Regarding prompt injection: it's possible to reduce the risk dramatically by: 1. Using opus4.6 or gpt5.2 (frontier models, better safety). These models are paranoid. 2. Restrict downstream tool usage and permissions for each agentic use case (programmatically, not as LLM instructions). 3. Avoid adding untrusted content in "user" or "system" channels - only use "tool". Adding tags like "Warning: Untrusted content" can help a bit, but remember command injection techniques ;-) 4. Harden the system according to state of the art security. 5. Test with red teaming mindset.

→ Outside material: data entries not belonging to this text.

-- ==== Sys2Proof/Laws/State.lean ====
section
/-! SUPPORT. What each named update of the state leaves alone, field by field, and what it writes: true by unfolding. -/
namespace Sys2Proof.Laws
open Sys2Proof Sys2Proof.Machine

@[simp] theorem wr_pending (k : Nat) (v : Word) (s : State) : (wr k v s).pending = s.pending := rfl
@[simp] theorem wr_free (k : Nat) (v : Word) (s : State) : (wr k v s).free = s.free := rfl
@[simp] theorem wr_post (k : Nat) (v : Word) (s : State) : (wr k v s).post = s.post := rfl
@[simp] theorem wr_hub (k : Nat) (v : Word) (s : State) : (wr k v s).hub = s.hub := rfl
@[simp] theorem wr_lanes (k : Nat) (v : Word) (s : State) : (wr k v s).lanes = s.lanes := rfl
@[simp] theorem wr_ring (k : Nat) (v : Word) (s : State) : (wr k v s).ring = s.ring := rfl
@[simp] theorem wr_tx (k : Nat) (v : Word) (s : State) : (wr k v s).tx = s.tx := rfl
@[simp] theorem wr_ink (k : Nat) (v : Word) (s : State) : (wr k v s).ink = s.ink := rfl
@[simp] theorem wr_flt (k : Nat) (v : Word) (s : State) : (wr k v s).flt = s.flt := rfl
@[simp] theorem wr_mons (k : Nat) (v : Word) (s : State) : (wr k v s).mons = s.mons := rfl
@[simp] theorem wr_pins (k : Nat) (v : Word) (s : State) : (wr k v s).pins = s.pins := rfl
@[simp] theorem wr_nibs (k : Nat) (v : Word) (s : State) : (wr k v s).nibs = s.nibs := rfl
@[simp] theorem wr_stk (k : Nat) (v : Word) (s : State) : (wr k v s).stk = s.stk := rfl
@[simp] theorem wr_quills (k : Nat) (v : Word) (s : State) : (wr k v s).quills = s.quills := rfl
@[simp] theorem wr_time (k : Nat) (v : Word) (s : State) : (wr k v s).time = s.time := rfl
@[simp] theorem wr_pbp (k : Nat) (v : Word) (s : State) : (wr k v s).pbp = s.pbp := rfl
@[simp] theorem wr_cans (k : Nat) (v : Word) (s : State) : (wr k v s).cans = s.cans := rfl
@[simp] theorem wr_kc (k : Nat) (v : Word) (s : State) : (wr k v s).kc = s.kc := rfl
@[simp] theorem wr_roles (k : Nat) (v : Word) (s : State) : (wr k v s).roles = s.roles := rfl
@[simp] theorem wr_cph (k : Nat) (v : Word) (s : State) : (wr k v s).cph = s.cph := rfl
@[simp] theorem wr_pwr (k : Nat) (v : Word) (s : State) : (wr k v s).pwr = s.pwr := rfl
@[simp] theorem wr_boot (k : Nat) (v : Word) (s : State) : (wr k v s).boot = s.boot := rfl

@[simp] theorem wf_pending (k hi lo v : Nat) (s : State) : (wf k hi lo v s).pending = s.pending := rfl
@[simp] theorem wf_free (k hi lo v : Nat) (s : State) : (wf k hi lo v s).free = s.free := rfl
@[simp] theorem wf_post (k hi lo v : Nat) (s : State) : (wf k hi lo v s).post = s.post := rfl
@[simp] theorem wf_hub (k hi lo v : Nat) (s : State) : (wf k hi lo v s).hub = s.hub := rfl
@[simp] theorem wf_lanes (k hi lo v : Nat) (s : State) : (wf k hi lo v s).lanes = s.lanes := rfl
@[simp] theorem wf_ring (k hi lo v : Nat) (s : State) : (wf k hi lo v s).ring = s.ring := rfl
@[simp] theorem wf_tx (k hi lo v : Nat) (s : State) : (wf k hi lo v s).tx = s.tx := rfl
@[simp] theorem wf_ink (k hi lo v : Nat) (s : State) : (wf k hi lo v s).ink = s.ink := rfl
@[simp] theorem wf_flt (k hi lo v : Nat) (s : State) : (wf k hi lo v s).flt = s.flt := rfl
@[simp] theorem wf_mons (k hi lo v : Nat) (s : State) : (wf k hi lo v s).mons = s.mons := rfl
@[simp] theorem wf_pins (k hi lo v : Nat) (s : State) : (wf k hi lo v s).pins = s.pins := rfl
@[simp] theorem wf_nibs (k hi lo v : Nat) (s : State) : (wf k hi lo v s).nibs = s.nibs := rfl
@[simp] theorem wf_stk (k hi lo v : Nat) (s : State) : (wf k hi lo v s).stk = s.stk := rfl
@[simp] theorem wf_quills (k hi lo v : Nat) (s : State) : (wf k hi lo v s).quills = s.quills := rfl
@[simp] theorem wf_time (k hi lo v : Nat) (s : State) : (wf k hi lo v s).time = s.time := rfl
@[simp] theorem wf_pbp (k hi lo v : Nat) (s : State) : (wf k hi lo v s).pbp = s.pbp := rfl
@[simp] theorem wf_cans (k hi lo v : Nat) (s : State) : (wf k hi lo v s).cans = s.cans := rfl
@[simp] theorem wf_kc (k hi lo v : Nat) (s : State) : (wf k hi lo v s).kc = s.kc := rfl
@[simp] theorem wf_roles (k hi lo v : Nat) (s : State) : (wf k hi lo v s).roles = s.roles := rfl
@[simp] theorem wf_cph (k hi lo v : Nat) (s : State) : (wf k hi lo v s).cph = s.cph := rfl
@[simp] theorem wf_pwr (k hi lo v : Nat) (s : State) : (wf k hi lo v s).pwr = s.pwr := rfl
@[simp] theorem wf_boot (k hi lo v : Nat) (s : State) : (wf k hi lo v s).boot = s.boot := rfl

@[simp] theorem wb_pending (k i : Nat) (b : Bool) (s : State) : (wb k i b s).pending = s.pending := rfl
@[simp] theorem wb_free (k i : Nat) (b : Bool) (s : State) : (wb k i b s).free = s.free := rfl
@[simp] theorem wb_post (k i : Nat) (b : Bool) (s : State) : (wb k i b s).post = s.post := rfl
@[simp] theorem wb_hub (k i : Nat) (b : Bool) (s : State) : (wb k i b s).hub = s.hub := rfl
@[simp] theorem wb_lanes (k i : Nat) (b : Bool) (s : State) : (wb k i b s).lanes = s.lanes := rfl
@[simp] theorem wb_ring (k i : Nat) (b : Bool) (s : State) : (wb k i b s).ring = s.ring := rfl
@[simp] theorem wb_tx (k i : Nat) (b : Bool) (s : State) : (wb k i b s).tx = s.tx := rfl
@[simp] theorem wb_ink (k i : Nat) (b : Bool) (s : State) : (wb k i b s).ink = s.ink := rfl
@[simp] theorem wb_flt (k i : Nat) (b : Bool) (s : State) : (wb k i b s).flt = s.flt := rfl
@[simp] theorem wb_mons (k i : Nat) (b : Bool) (s : State) : (wb k i b s).mons = s.mons := rfl
@[simp] theorem wb_pins (k i : Nat) (b : Bool) (s : State) : (wb k i b s).pins = s.pins := rfl
@[simp] theorem wb_nibs (k i : Nat) (b : Bool) (s : State) : (wb k i b s).nibs = s.nibs := rfl
@[simp] theorem wb_stk (k i : Nat) (b : Bool) (s : State) : (wb k i b s).stk = s.stk := rfl
@[simp] theorem wb_quills (k i : Nat) (b : Bool) (s : State) : (wb k i b s).quills = s.quills := rfl
@[simp] theorem wb_time (k i : Nat) (b : Bool) (s : State) : (wb k i b s).time = s.time := rfl
@[simp] theorem wb_pbp (k i : Nat) (b : Bool) (s : State) : (wb k i b s).pbp = s.pbp := rfl
@[simp] theorem wb_cans (k i : Nat) (b : Bool) (s : State) : (wb k i b s).cans = s.cans := rfl
@[simp] theorem wb_kc (k i : Nat) (b : Bool) (s : State) : (wb k i b s).kc = s.kc := rfl
@[simp] theorem wb_roles (k i : Nat) (b : Bool) (s : State) : (wb k i b s).roles = s.roles := rfl
@[simp] theorem wb_cph (k i : Nat) (b : Bool) (s : State) : (wb k i b s).cph = s.cph := rfl
@[simp] theorem wb_pwr (k i : Nat) (b : Bool) (s : State) : (wb k i b s).pwr = s.pwr := rfl
@[simp] theorem wb_boot (k i : Nat) (b : Bool) (s : State) : (wb k i b s).boot = s.boot := rfl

> Adding tags like "Warning: Untrusted content" can help
It cannot. This is the security equivalent of telling it to not make mistakes.
> Restrict downstream tool usage and permissions for each agentic use case
Reasonable, but you have to actually do this and not screw it up.
> Harden the system according to state of the art security
"Draw the rest of the owl"
You're better off treating the system as fundamentally unsecurable, because it is. The only real solution is to never give it untrusted data or access to anything you care about. Which yes, makes it pretty useless.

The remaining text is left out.